I've done everything I can, and I refuse to think about Trump getting into the White House again. I'm just setting that possibility aside mentally so that I can at least enjoy life for five more days.
While I'm just being happy about the potential of a Harris administration, I am thinking about how interesting it will be to see how a capable person with a prosecutorial background performs. We saw how well it served Harris in the debate and in the Fox interview. She's used to dealing with hostile witnesses, and she listens carefully to her opponent and figures out how to lead them to say or agree to whatever she needs for her client -- us! And she has dealt with cartels, etc., and is focused on the necessity of protecting her client.
I tend to think she'll be great dealing with foreign leaders.
Also, in her capacity of attorney general for California, she did need to listen to and serve everyone in the state. I think we can take seriously her pledge to listen to and give a seat at the table to people she doesn't agree with. Moreover, if she wins, she will owe her victory to Republicans who crossed over in order to get rid of Trump and his most harmful aims. I think she realizes that she will need to keep that coalition together for the foreseeable future.
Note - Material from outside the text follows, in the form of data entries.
-- ==== Sys2Proof/Machine/Pennant.lean ====
section
/-! DEFINITION. Pennant (R302 to R317): frames, cyclic exchange, the life cycle of stations. -/
namespace Sys2Proof.Machine

/-! ### Station records and states -/

/-- Station states (R311). -/
def stnOff : Nat := 0
def stnIdle : Nat := 1
def stnQueued : Nat := 2
def stnAssign : Nat := 3
def stnParam : Nat := 4
def stnReadyWait : Nat := 5
def stnCyclic : Nat := 6
def stnDropped : Nat := 7

/-- A station. -/
def State.stn (s : State) (i : Nat) : StnSt := tabAt {} s.net.stations i
/-- Replace it. -/
def State.setStn (s : State) (i : Nat) (x : StnSt) : State := { s with net := { s.net with stations := tabPut {} s.net.stations i x } }

/-- Station numbers that have a record (R303). -/
def isStation (i : Nat) : Bool := decide (1 ≤ i) && decide (i ≤ 254)

/-- A record from its 64 bytes (R303). -/
def parseStnRec (b : List Byte) : StnRec :=
  let cfg := fieldAt b 7 1
  { en := bitAt cfg 7
    mac := b.take 6
    pmask := fieldAt b 6 1 % 16
    ring := cfg % 8
    inAddr := fieldAt b 8 4 / 8 * 8
    inLen := fieldAt b 12 2
    outLen := fieldAt b 14 2
    outAddr := fieldAt b 16 4 / 8 * 8
    pAddr := fieldAt b 20 4 / 8 * 8
    pLen := fieldAt b 24 2
    fb := (upFrom 0 8).filterMap fun i =>
      let w := fieldAt b (32 + 4 * i) 4
      if bitAt w 31 then some (bitsOf w 16 9, bitsOf w 0 7) else none }

/-- Read a station record; a poisoned record counts as not enabled. [DEDUCED, log 71] -/
def State.stnRecord (s : State) (i : Nat) : StnRec × State :=
  let ((b, p), s1) := s.lndBytes netPort (s.rd Reg.NET_STBASE_BASE * 16384 + 64 * i) 64
  (if p then {} else parseStnRec b, s1)

/-- Ring of each remote feedback record, from the enabled stations (R116). -/
def State.remRings (s : State) : State :=
  let t := s.net.stations.foldl (fun (t : Tab Nat) (p : Nat × StnSt) =>
    if p.2.rcd.en then p.2.rcd.fb.foldl (fun (t : Tab Nat) (rb : Nat × Nat) => tabPut 0 t rb.1 (p.2.rcd.ring + 1)) t else t) []
  { s with fbk := { s.fbk with remRing := t } }

/-- The status word of a station (R307). -/
def StnSt.word (x : StnSt) (i : Nat) : Nat :=
  x.phnum % 2 ^ 32 + b2n x.stale * 2 ^ 32 + b2n x.dropped * 2 ^ 33 + b2n x.psn * 2 ^ 34 + b2n x.subst * 2 ^ 35
    + b2n x.latedn * 2 ^ 36 + b2n x.enrej * 2 ^ 37 + b2n x.psnout * 2 ^ 38 + x.state * 2 ^ 40 + i * 2 ^ 48
    + Nat.min 255 x.stalecnt * 2 ^ 56

/-- Write the status word of a station. -/
def State.stnStatus (s : State) (i : Nat) (late : Bool := false) : State :=
  let x := s.stn i
  if !x.rcd.en then s
  else s.srcWrite netPort 6 (.hoist x.rcd.ring (s.ring x.rcd.ring).now) late x.rcd.inAddr [⟨BitVec.ofNat 64 (x.word i), false⟩]

/-- A station changes its state (R311): Tally, NET_STCYC, status word. Leaving CYCLIC sets DROPPED in the status word. -/
def State.stnTo (s : State) (i st : Nat) : State :=
  let x := s.stn i
  if x.state = st then s
  else
    let y : StnSt := { x with state := st, dropped := x.dropped || decide (x.state = stnCyclic), ready := false }
    let s1 := (s.setStn i y).tally 0x0901 i st x.state
    let s2 := if st = stnCyclic then s1.setBitOf Reg.NET_STCYC_ST (i % 32) (i / 32) else s1.clrBitOf Reg.NET_STCYC_ST (i % 32) (i / 32)
    s2.stnStatus i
A year from now, we'll realize that winning was the easy part. It's not sustainable for our democracy to depend on Democrats running a perfect campaign in every election while the Republicans go as crazy as possible. We have to put this country back together. I believe Harris has the skills and character to do that.
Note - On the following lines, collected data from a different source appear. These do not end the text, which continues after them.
-- ==== Sys2Proof/Machine/Terha.lean ====
section
/-! DEFINITION. Redundant pairs over Terha (R370 to R392): reception, lanes, negotiation, take-over, hand-over, mirroring
and passes. -/
namespace Sys2Proof.Machine

/-- Landing port of the Terha island (R24). -/
def trhPort : Nat := 5

/-! ### Frames and lanes (R371, R372) -/

/-- A valid frame. -/
structure TrhHdr where
  type : Nat
  last : Bool
  hnum : Nat
  ring : Nat
  payload : List Byte
deriving DecidableEq, Repr

/-- Whether a payload length fits a type (R371, R372). -/
def trhLenOk (type len : Nat) : Bool :=
  match type with
  | 1 => decide (len = 40)
  | 2 => decide (len ≤ 2016)
  | 3 | 4 => decide (8 ≤ len) && decide (len ≤ 2016)
  | 5 => decide (len = 12)
  | 6 => decide (len = 0)
  | _ => false

/-- Read a frame: none for a bad CRC, a reserved TYPE or a wrong LEN (R371). -/
def trhParse (b : List Byte) : Option TrhHdr :=
  let n := b.length - 20
  let h : TrhHdr := { type := fieldAt b 0 1, last := bitAt (fieldAt b 1 1) 0, hnum := fieldAt b 8 4, ring := fieldAt b 12 1 % 8
                      payload := (b.drop 16).take n }
  if 20 ≤ b.length ∧ fieldAt b 2 2 = n ∧ trhLenOk h.type n ∧ fieldAt b (16 + n) 4 = crc32c (b.take (16 + n)) then some h else none

/-- 20 µs in CLK_TB edges: the silence after which a lane is down (R372). -/
def laneSilence : Nat := 20 * edgesPerUs

/-- A frame arrives on a lane (R371, R372): discarded and counted when it is not valid. With PAIR = 0 the lanes are off (R380). -/
def State.trhHear (s : State) (lane : Nat) (b : List Byte) : Option TrhHdr × State :=
  if !s.bit Reg.TRH_CTL_PAIR || s.pwr.standby then (none, s)
  else match trhParse b with
    | none => (none, s.inc Reg.TRH_CNT_BAD)
    | some h =>
      let e := s.time.edge
      let since := if tabAt 0 s.trh.laneLast lane + laneSilence < e then tabPut 0 s.trh.laneSince lane e else s.trh.laneSince
      (some h, { s with trh := { s.trh with laneLast := tabPut 0 s.trh.laneLast lane e, laneSince := since } })

/-- Run a reception: `f` handles a valid frame that is of the row's kind. -/
def State.onFrame (s : State) (lane : Nat) (b : List Byte) (want : TrhHdr → Bool) (f : TrhHdr → State → State) : State :=
  match s.trhHear lane b with
  | (some h, s1) => if want h then f h s1 else s1
  | (none, s1) => s1

/-- LANE_DOWN: 20 µs without a valid frame (R372). -/
def execLaneDown (lane : Fin 2) (s : State) : Host.Outcome State Fault Refusal :=
  if bitAt (s.rd Reg.TRH_STAT_LANEUP) lane then
    let s1 := s.advanceEdge (tabAt 0 s.trh.laneLast lane + laneSilence)
    .next (((s1.clrBitOf Reg.TRH_STAT_LANEUP lane).setSticky 12 Reg.TRH_STAT_LANEDN).tally 0x0C01 lane)
  else .next s

/-- LANE_UP: 1 ms of valid frames (R372). The first lane that comes up lets a unit in SYNC pull its pass. [DEDUCED, log 97] -/
def execLaneUp (lane : Fin 2) (s : State) : Host.Outcome State Fault Refusal :=
  let last := tabAt 0 s.trh.laneLast lane
  let due := tabAt 0 s.trh.laneSince lane + edgesPerMs
  if !bitAt (s.rd Reg.TRH_STAT_LANEUP) lane && s.bit Reg.TRH_CTL_PAIR && decide (last ≠ 0) && decide (due ≤ last + laneSilence)
      && decide (s.time.edge ≤ last + laneSilence) then
    let s1 := s.advanceEdge due
    let s2 := s1.setBitOf Reg.TRH_STAT_LANEUP lane
    .next (if s1.rd Reg.TRH_STAT_LANEUP = 0 ∧ s2.role = roleSync then s2.enterSync else s2)
  else .next s

/-! ### Claims (R372, R374 to R378) -/

/-- CLAIM_TRANSMIT: the CLAIM frame of every 10 µs. [DEDUCED, log 95] -/
def execClaimTransmit (s : State) : Host.Outcome State Fault Refusal :=
  let s1 := s.advanceEdge s.trh.nextClaim
  .next { s1.sendClaim with trh := { s1.sendClaim.trh with nextClaim := s1.time.edge + 10 * edgesPerUs } }

/-- CLAIM_WINDOW_EXPIRY: the oldest claim leaves the window (R375). -/
def execClaimWindowExpiry (s : State) : Host.Outcome State Fault Refusal :=
  match s.trh.claims with
  | [] => .next s
  | c :: l => .next (s.advanceEdge (l.foldl (fun (a : Nat) (x : Nat × Nat) => min a x.2) c.2 + s.claimWindow + 1)).claimHigh

/-- Take over (R389): raise the claim; each ring waits for its seal. Without a further epoch nothing is raised (R374). -/
def State.takeOver (s : State) : State :=
  if s.rd Reg.TRH_LASTEP_EP ≥ 0xFFFFFF then s.raiseClaim
  else
    let hold := (upFrom 0 8).map fun n => (n, 2)
    let s1 := ({ s with trh := { s.trh with ringHold := hold, takenAt := s.time.edge } }).raiseClaim
    ((s1.setSticky 12 Reg.TRH_STAT_TAKEN).inc Reg.TRH_CNT_TAKEOVER).tally 0x0C04 0 0 s1.ensign

/-- Whether a standby may take over: INSTEP, or SYNC with COLDTAKE (R389). [DEDUCED, log 96] -/
def State.mayTake (s : State) : Bool :=
  decide (s.role = roleInstep) || decide (s.role = roleSync) && s.bit Reg.TRH_CTL_COLDTAKE

/-- A signed difference of two HTIME values. -/
def htDiff (a b : Nat) : Int := sInt 64 (uOf 64 ((a : Int) - (b : Int)))

/-- The partner's time offset (R372). The half of an odd sum is a free choice between its two neighbours. [DEDUCED, log 95] -/
def State.timeOffset (s : State) (t1 t2 t3 t4 : Nat) : State :=
  let (i, s1) := s.draw
  let sum := htDiff t2 t1 + htDiff t3 t4 + (((Config.freeWord i).toNat % 2 : Nat) : Int)
  s1.wrS Reg.TRH_TOFS_NS (clampI (-(2 : Int) ^ 31) ((2 : Int) ^ 31 - 1) (sum / 2))

/-- A CLAIM payload is received (R372, R375, R378, R380, R381, R389). [DEDUCED, log 96] -/
def State.claimReceive (s : State) (b : List Byte) : State :=
  let ensign := fieldAt b 0 4
  let cand := fieldAt b 4 4
  let was := s.rd Reg.TRH_PENS_E
  let t4 := s.htime
  let s1 := ((s.timeOffset (fieldAt b 24 8) (fieldAt b 32 8) (fieldAt b 16 8) t4).wr Reg.TRH_PENS_E ensign).wr
    Reg.TRH_PIDENT_ID (fieldAt b 8 4)
  let s2 := { s1 with trh := { s1.trh with
    pht := fieldAt b 16 8, prx := t4, prole := fieldAt b 12 1, pstatus := fieldAt b 14 2, pseen := true
    pcand := if s1.role = roleNegotiate ∧ cand ≠ 0 then cand else s1.trh.pcand } }
  let s3 := if s2.role = roleNegotiate ∧ cand ≠ 0 ∧ cand % 2 = s2.rd Reg.TRH_CFG_UNIT then
      (s2.setSticky 12 Reg.TRH_STAT_UNITERR).wr Reg.TRH_STAT_ROLE roleIsolated else s2
  let s4 := s3.seeClaim ensign
  let s5 := if s4.role = roleDipped ∧ s4.trh.prole = roleActive then s4.enterSync else s4
  if was ≠ 0 ∧ ensign = 0 ∧ s5.mayTake then s5.takeOver else s5.stepCheck
/-- CLAIM_RECEIVE. -/
def execClaimReceive (lane : Fin 2) (frame : List Byte) (s : State) : Host.Outcome State Fault Refusal :=
  .next (s.onFrame lane frame (fun h => decide (h.type = 1)) fun h s => s.claimReceive h.payload)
What's with all the love for Josh Shapiro? He won his gubernatorial race in large part not because Shapiro's a magic man, but because his R opponent was 100% focused on the 2020 election, which voters found tedious and tiresome. Look at Shapiro's performance as governor; give him a couple of years to fix big things, and then see if he's worth the hype. FYI, a week ago, I was in the Philly suburbs, driving on I-476 in the afternoon. Electric sign's message: 17 minute delay. Google Maps showed a 3 mile backup - why? It was the giant mowers weed whacking along the interstate. Very stupid. Shapiro should talk to former VA governor Chuck Robb. Robb had major highway work (junction of I-495 & I-95) done late at night - brilliant! If night mowing isn't feasible, mowing in the early hours of morning is. Bonus: no greenhouse gas emissions from an unnecessary 3 mile backup.